Fernanda corrió entre el caos que poblaba las calles con la esperanza de alcanzarlo pero, a pesar de dejar atrás a Julieta, fue en vano; bajo la escultura tiritaban de frío un par de hombres: ninguno era él.
–Otra vez me manda a buzón –dijo tras marcar el celular por décima vez. Julieta no contestó. También Fernanda guardó silencio.
–¡Mierda! –se quejó Julieta después de un rato–: Tengo agua hasta el culo y este pendejo no llega. ¡Chingadamadre! ¿Nos podemos ir ya?
Fernanda le lanzó una mirada reprobatoria.
–Quedamos a las seis y ve la hora que es –le recordó a su amiga, conciliadora. Le hubiera gritado pero también se sentía culpable del granizo que le dejó a la chica un arañazo rojo en la mejilla.
–Uuuuy, qué mal me siento por haber hecho esperar doce minutos al hijo de puta –ironizó con los ojos en el reloj–. Te aviso, cuando lo vea le meteré un putazo que hasta sus nietos preguntarán por qué se soba.
–¿Y a él por qué?
–¿Cómo que por qué? Desde que se enteró no ha hecho otra cosa que sacarte la vuelta.
–Ha tenido cosas que hacer –lo disculpó–. Es un hombre muy ocupado. La escuela, el trabajo…
–Sabes qué, ya cállate, Fernanda. No puede ser que estés tan ciega.
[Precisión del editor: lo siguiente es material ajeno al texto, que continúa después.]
/-- R174 to R177: ARRIVE sets the core's flag and ORs its legs; the last member's arrival completes the phase. WAITC
gives the completed phase once the phase of the core's arrival is over, and waits before; a wait that is over gives what the
wake hands over: the completed phase, or 0x4_0000_0000 after a CATCHCFG write (log entry 23). CATCHQ gives the state of the
current phase. They trap with CATCH outside a gang, on a group of which the core is no member, and ARRIVE on a flag already
set. That ARRIVE traps with CATCH whatever the Class rule finds is the model's choice (log entry 36). -/
def Obligations.CatchNetwork : Prop :=
  (∀ (s : State) (g d a : Nat), g < 16 → d < 64 → a < 64 → Claims.plainCore s → Claims.catchMember s g →
    ((s.group g).flags.getLsbD s.focus.core = false → Claims.classPasses s [s.labX a] →
      ∃ t, exec (.arrive g a) s = .next t ∧ t.core.regs = s.core.regs ∧
        lookup t.core.arrived g = some (s.group g).phase.toNat ∧ (t.group g).image = (s.group g).image ∧
        (Claims.allArrived (s.group g) (Claims.flagsWith s g) →
          ¬ Claims.allArrived (s.group g) (Claims.nextPhase s g a).flags.toNat → t.group g = Claims.nextPhase s g a) ∧
        (¬ Claims.allArrived (s.group g) (Claims.flagsWith s g) →
          (t.group g).phase = (s.group g).phase ∧ (t.group g).flags.toNat = Claims.flagsWith s g ∧
          (t.group g).or = ((s.group g).or || (s.rdX a).getLsbD 0) ∧
          (t.group g).err = ((s.group g).err || (s.rdX a).getLsbD 1) ∧ (t.group g).latest = (s.group g).latest) ∧
        (∀ h, h < 16 → h ≠ g → t.group h = s.group h) ∧ Claims.latencyKept s t ∧ Claims.restKept s t ∧
        Claims.memoryKept s t) ∧
    (s.grantValue = none → (∀ n, lookup s.core.arrived g = some n → (s.group g).phase.toNat ≠ n) →
      ∃ t, exec (.waitc d g) s = .next t ∧ Claims.xWritten s t d (match (s.group g).latest with
        | none => BitVec.ofNat 64 (2 ^ 34)
        | some (or, err) => BitVec.ofNat 64 (((s.group g).phase - 1).toNat + (if or then 2 ^ 32 else 0)
            + if err then 2 ^ 33 else 0)) s.topWord) ∧
    (∀ v, s.grantValue = some (v + 1) → ∃ t, exec (.waitc d g) s = .next t ∧ Claims.xWritten s t d v s.topWord) ∧
    ((s.group g).flags.getLsbD s.focus.core = true → Claims.traps (.arrive g a) s .catchTrap (3 + 256 * g) 0) ∧
    ((s.group g).flags.getLsbD s.focus.core = false → Claims.classTraps s [s.labX a] →
      Claims.traps (.arrive g a) s .lblctl (Claims.handle (s.labX a)) 0) ∧
    (s.grantValue = none → lookup s.core.arrived g = some (s.group g).phase.toNat →
      ∃ t, exec (.waitc d g) s = .next t ∧ t.core.park = some (.catchPhase g (s.group g).phase.toNat)) ∧
    (∃ t, exec (.catchq d g) s = .next t ∧ Claims.xWritten s t d (BitVec.ofNat 64 ((s.group g).phase.toNat
      + (if (s.group g).or then 2 ^ 32 else 0) + (if (s.group g).err then 2 ^ 33 else 0)
      + (if (s.group g).latest = none then 2 ^ 34 else 0)
      + (if (s.group g).flags.getLsbD s.focus.core then 2 ^ 35 else 0)
      + 2 ^ 36 * (List.range 217).countP fun m => (s.group g).image.getLsbD m && !(s.group g).flags.getLsbD m))
      s.topWord)) ∧
  ∀ (s : State) (g d a reason : Nat), s.focus.core < 192 → Claims.plainCore s → s.grantValue = none →
    (s.core.gang = none ∧ reason = 1 ∨
      s.core.gang ≠ none ∧ (s.group g).image.getLsbD s.focus.core = false ∧ reason = 2) →
    Claims.traps (.arrive g a) s .catchTrap (reason + 256 * g) 0 ∧
    Claims.traps (.waitc d g) s .catchTrap (reason + 256 * g) 0 ∧
    Claims.traps (.catchq d g) s .catchTrap (reason + 256 * g) 0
Fernanda no entendía por qué Julieta estaba tan molesta. Después de todo la culpable de que estuvieran empapadas y no haber llegado a tiempo era ella, Joaquín no tenía nada que ver.
–Eres muy injusta con él.
–¿Injusta yo? –se indignó Julieta–. Para tu suerte eres momentáneamente inmune –aseguró mirándole el vientre–. Siete meses más y te mostraré lo que es ser injusta, a bola de madrazos.
Siguió silencio. Ya había pasado una hora y Joaquín no aparecía; tampoco contestaba el celular. Fernanda tenía miedo de que él la castigara con el silencio, justo ahora que más lo necesitaba.
–¿Ya nos podemos ir? –volvió a preguntar Julieta, calmada con el silencio de los minutos bajo la lluvia.
–¿Y si el camión se atrasó por la lluvia? Esas cosas pasan. El tráfico se pone pesado y…
–Ay no puede ser –exclamó, incrédula. Hizo un gesto con la mano indicándole que se callara, se abrazó el cuerpo y no dijo más.
Cada vez había más hombres bajo la escultura esperando el cese del agua. Fernanda recorrió cada rincón con la mirada por si él estaba ahí, buscándola sin encontrarla.
Nada.
–¡Puta madre! –saltó de nuevo Julieta–. Tengo un pinche frío que no puedo con él. –Cuando el viento arreció, Julieta estaba casi morada y no paraba de temblar–. No puedo creer que estés tan tranquila. Deberías pensar más en ti e irte a dar un baño. Yo como sea, pero a ti, Fernanda, te va a hacer daño.
–¿Y si me voy y llega? Va a pensar que no me interesa y esto es muy importante.
–¿Sabes qué? Tú nomás no aprendes. Ahí espéralo si quieres, yo me voy –anunció.
Y así lo hizo.
Casi de inmediato surgió en el interior de Fernanda una anguila que le nadó por el cuerpo. Se arrastraba en una corriente de tristeza y, precisamente, se le atoró en el cuello cuando Julieta tomó el taxi hacia su casa.
No supo si las gotas que le bañaban la cara escurrían de su cabello o de sus ojos.
Ya eran las ocho y diez. Ahora la escultura estaba vacía.